README: Virtual species and codes were used to run the experiment to evaluate different extrapolation approaches performed in How far can I extrapolate my species distribution model? Exploring Shape, a novel method
https://doi.org/10.5061/dryad.r2280gbk5
Testing the performance of extrapolation metrics
To compare Shape’s performance based on Mahalanobis and Euclidean distances and to existing extrapolation detection methods, i.e., MESS, EO, MOP, ExDet, and AOA, we used a virtual species approach. We tested extrapolation metrics under different modeling conditions determined by species niche tolerance, distribution equilibrium condition, sample size (number of presences), and algorithm.
We used a factorial experimental design where all levels of evaluated factors were combined; therefore, each extrapolation metric was tested by 4560 SDMs (760 virtual species x 6 algorithms; Table 1).
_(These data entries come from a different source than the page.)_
/-- A creamery tanker channel, 0 to 7. -/
def chan (c : Creamery) (n : Nat) : Chan :=
  let a := SMap.get (fun _ => (0, 0)) c.tnkAt n
  ⟨true, c.regs, R.CRM_TNK_SH n 0, a.1, a.2⟩
def setChan (c : Creamery) (n : Nat) (k : Chan) : Creamery :=
  { c with regs := k.regs, tnkAt := SMap.set (fun _ => (0, 0)) c.tnkAt n (k.shAt, k.liveAt) }
def onChan (c : Creamery) (n : Nat) (f : Chan → Chan) : Creamery := c.setChan n (f (c.chan n))

/-- The management address of management SRAM (R25). -/
abbrev sram : Nat := 0x00400000

/-- Write bytes to the management SRAM; every word written whole has new parity (R24). -/
def fill (c : Creamery) (a : Nat) (bs : List Byte) : Creamery :=
  { c with mem := Mem.write c.mem a bs, badPar := c.badPar.filter fun w => !(decide (a ≤ w) && decide (w + 4 ≤ a + bs.length)) }

/-- The descriptor at a management SRAM offset. -/
def descRead (c : Creamery) (a : Nat) : Option (List Nat) :=
  if a % 8 = 0 ∧ a + 32 ≤ 0x400000 then some ((List.range 8).map fun i => (Mem.ldw c.mem (sram + a + 4 * i)).toNat) else none

/-- The pre-checks for the spaces of R425. -/
def descCheck (d : Desc) : Nat :=
  let lim := fun sp => if sp = 0 then 6 * 0x1000000 else if sp = 1 then 0x400000 else 2 ^ 64
  if d.len = 0 ∨ d.len % 8 ≠ 0 ∨ d.src % 8 ≠ 0 ∨ d.dst % 8 ≠ 0 then tcALIGN
  else if d.rsv || decide (2 < d.sp) || decide (2 < d.dp) || !modeOk d.sm d.wrap || !modeOk d.dm d.wrap then tcBAD
  else if !segsIn (lim d.sp) (segs d.sm d.wrap d.src d.len) || !segsIn (lim d.dp) (segs d.dm d.wrap d.dst d.len) ||
      (d.sp == 0 && (segWords (segs d.sm d.wrap d.src d.len)).any fun a => decide (0xC00000 ≤ a % 0x1000000)) ||
      (d.dp == 0 && (segWords (segs d.dm d.wrap d.dst d.len)).any fun a => decide (0xC00000 ≤ a % 0x1000000)) then tcRANGE
  else tcOK

/-- Write a descriptor's status back and follow the chain (R300, R301). -/
def tnkFinish (c : Creamery) (n code count : Nat) : Creamery :=
  let k := c.chan n
  let at_ := k.liveAt
  let evt := bit (k.live 0) 29
  let c := if at_ = 0 then c else
      let a := sram + at_ - 1
      let b := Mem.ldb c.mem (a + 3)
      (c.fill (a + 28) (leBytes 4 (2147483648 + code * 16777216 + count))).fill (a + 3) [b &&& 0x7F#8]
  let c := if evt then c.event 0x43 ([BitVec.ofNat 8 (16 + n), 0#8, 0#8, 0#8] ++ leBytes 4 (at_ - 1) ++ leBytes 4 code ++ leBytes 4 count)
    else c
  let next := if at_ = 0 then k.live 6 else (Mem.ldw c.mem (sram + at_ - 1 + 24)).toNat
  let c := c.onChan n fun k => k.ends code count
  if code ≠ tcOK then c
  else if bit next 0 then c.onChan n fun k => k.follow none
  else
    let a := bits next 23 3 * 8
    match c.descRead a with
    | some ws => c.onChan n fun k => k.follow (if bit (ws.getD 0 0) 31 then some (ws, a) else none)
    | none => c.onChan n fun k => k.follow none

/-- DOORBELL of a creamery tanker. -/
def tnkDoorbell (c : Creamery) (n : Nat) : Creamery :=
  let k := c.chan n
  if k.st ≠ 2 then c
  else
    match c.descRead (k.rd 0x48) with
    | none => c
    | some l =>
      if bit (l.getD 6 0) 0 then c
      else
        let a := bits (l.getD 6 0) 23 3 * 8
        match c.descRead a with
        | some ws => if bit (ws.getD 0 0) 31 then c.onChan n fun k => k.take.setLive ws (a + 1) else c
        | none => c

/-- The words of the management SRAM at an offset, by management address. -/
def sramWords (a n : Nat) : List Nat := (List.range (n / 4)).map fun i => sram + a + 4 * i

/-- The words of the management SRAM that a descriptor's successor is read from: NEXT of the one at `at_`, and the descriptor there. -/
def chainWords (c : Creamery) (at_ : Nat) : List Nat :=
  let next := (Mem.ldw c.mem (sram + at_ + 24)).toNat
  (sram + at_ + 24) :: if bit next 0 then [] else sramWords (bits next 23 3 * 8) 32

/-- The words of the management SRAM that a doorbell, or the end of the live transfer, makes channel `n` read: source and chain. -/
def tnkWords (c : Creamery) (n : Nat) (bell : Bool) : List Nat :=
  let k := c.chan n
  let d := k.desc
  if bell then (if k.st = 2 then c.chainWords (k.rd 0x48) else [])
  else if k.st ≠ 1 then []
  else
    (if d.sp = 1 ∧ descCheck d = 0 then (segWords (segs d.sm d.wrap d.src d.len)).flatMap fun a => sramWords a 8 else []) ++
      (if k.liveAt = 0 then [] else c.chainWords (k.liveAt - 1))

/-- Does one of them fail parity?  A detection in the management SRAM restarts the creamery (R473). -/
def tnkBad (c : Creamery) (n : Nat) (bell : Bool) : Bool :=
  !c.badPar.isEmpty && (c.tnkWords n bell).any fun a => c.badPar.contains a

end Creamery

namespace State

/-- A vat access of a creamery tanker through the host window (R425): the bus error that refuses it is recorded with MASTER 0b100
(R28). -/
def crmStop (s : State) (a : Nat) (write : Bool) : Option State :=
  if h : a / 0x1000000 < 6 then
    match s.stop ⟨a / 0x1000000, h⟩ .tanker (a % 0x1000000) write with
    | some e => some (s.busErr e .tanker write (0x10000000 + a))
    | none => none
  else some (s.busErr .unmapped .tanker write (0x10000000 + a))

/-- The byre of an address of the space VAT. -/
def crmByre (a : Nat) : Fin 6 := Fin.ofNat 6 (a / 0x1000000)

/-- Read 8-byte words of a creamery tanker's source: what host memory answers comes with the command.  A vat word is read once more
where it fails parity (R300). -/
def crmRead (s : State) (n sp : Nat) : List Nat → List Byte → List Byte → Nat × List Byte × State
  | [], _, acc => (tcOK, acc, s)
  | a :: as, hb, acc =>
    match sp with
    | 0 =>
      match s.crmStop a false with
      | some s => (tcOWNER, acc, s)
      | none =>
        let o := a % 0x1000000
        let (bad, k, y) := (s.byre (crmByre a)).vatReread [o, o + 4]
        let s := (s.onByre (crmByre a) fun _ => y).onCrm fun c => c.wrN (R.CRM_TNK_CNT_REREAD n) (c.rdN (R.CRM_TNK_CNT_REREAD n) + k)
        if bad then (tcPARITY, acc, s) else s.crmRead n sp as hb (acc ++ y.vatRead o 8)
    | 1 => s.crmRead n sp as hb (acc ++ Mem.read s.crm.mem (Creamery.sram + a) 8)
    | _ => s.crmRead n sp as (hb.drop 8) (acc ++ (hb ++ List.replicate 8 0#8).take 8)

/-- Write 8-byte words of a creamery tanker's destination; how many bytes were written. -/
def crmPut (s : State) (n dp : Nat) : List Nat → List Byte → Nat × State
  | [], _ => (0, s)
  | a :: as, bs =>
    if bs.isEmpty then (0, s)
    else
      let next := fun (s : State) => let (k, s) := s.crmPut n dp as (bs.drop 8); (k + 8, s)
      match dp with
      | 0 =>
        match s.crmStop a true with
        | some s => (0, s)
        | none => next (s.onByre (crmByre a) fun y => y.portWrite (2 + n) (a % 0x1000000) (bs.take 8))
      | 1 => next (s.onCrm fun c => c.fill (Creamery.sram + a) (bs.take 8))
      | _ => next (s.onCrm fun c => { c with host := Mem.put c.host a (bs.take 8) })

/-- Execute a creamery tanker's live descriptor, at most `lim` bytes: its code and the bytes moved. -/
def crmMove (s : State) (n : Nat) (d : Desc) (lim : Nat) (hb : List Byte) : Nat × Nat × State :=
  match Creamery.descCheck d with
  | 0 =>
    let len := min d.len lim
    let (code, data, s) := s.crmRead n d.sp ((segWords (segs d.sm d.wrap d.src d.len)).take (len / 8)) hb []
    let (m, s) := s.crmPut n d.dp (segWords (segs d.dm d.wrap d.dst d.len)) data
    (if m < data.length then tcOWNER else code, m, s)
  | code => (code, 0, s)

/-- DESCRIPTOR_COMPLETE of a creamery tanker. -/
def crmRun (s : State) (n : Nat) (hb : List Byte) : State :=
  let k := s.crm.chan n
  if k.st ≠ 1 then s
  else
    let (code, m, s) := s.crmMove n k.desc k.desc.len hb
    s.onCrm fun c => c.tnkFinish n code m

/-- ABORT of a creamery tanker. -/
def crmAbort (s : State) (n cells : Nat) (hb : List Byte) : State :=
  let k := s.crm.chan n
  let late := s.onCrm fun c => c.onChan n fun k => k.setBit 8 true
  if k.st ≠ 1 then late
  else
    let (code, m, s') := s.crmMove n k.desc (64 * cells) hb
    if code ≠ 0 then late else s'.onCrm fun c => c.tnkFinish n tcABORTED m

/-- DISABLE of a creamery tanker (R304): what a live transfer leaves in its destination, and COUNT, are free values. -/
def crmDisable (s : State) (n : Nat) : State :=
  let k := s.crm.chan n
  let d := k.desc
  let f := s.crm.free
  let s := if k.st = 1 then
      let ws := segWords (segs d.dm d.wrap d.dst d.len)
      let ws := if d.dp = 0 then ws.takeWhile fun a => (s.crmStop a true).isNone else ws
      let s := if Creamery.descCheck d = 0 then (s.crmPut n d.dp ws ((List.range d.len).map (Config.lostByte f))).2 else s
      s.onCrm fun c => { c.onChan n fun k => k.setCount (Config.moved f % 2 ^ 24) with free := f + 1 }
    else s
  s.onCrm fun c => c.onChan n Chan.disable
We used the same virtual species as Andrade et al. (2019) because their approach generates species distributions using realistic stochastic processes based on dispersal simulation and population dynamics at the cell level (see Appendix S2 and Andrade et al., 2019 for details about the virtual species approach).
Table 1. Combination of factor levels used in the experiment to test the performance of different extrapolation metrics.
Niche tolerance | Distribution condition | Sample size | Final number of species | Algorithm |
---|---|---|---|---|
Broad | Equilibrium | 100 | 100 | GAM, GLM, GP, Maxent, RF, and SVM |
20 | 100 | |||
Non-equilibrium | 100 | 96 | ||
20 | 100 | |||
Narrow | Equilibrium | 100 | 92 | |
20 | 97 | |||
Non-equilibrium | 100 | 84 | ||
20 | 91 |
GAM: Generalized Additive Model; GLM: Generalized Linear Model; GP: Gaussian Process; Maxent: Maximum Entropy; RF: Random Forest; SVM: Support Vector Machine.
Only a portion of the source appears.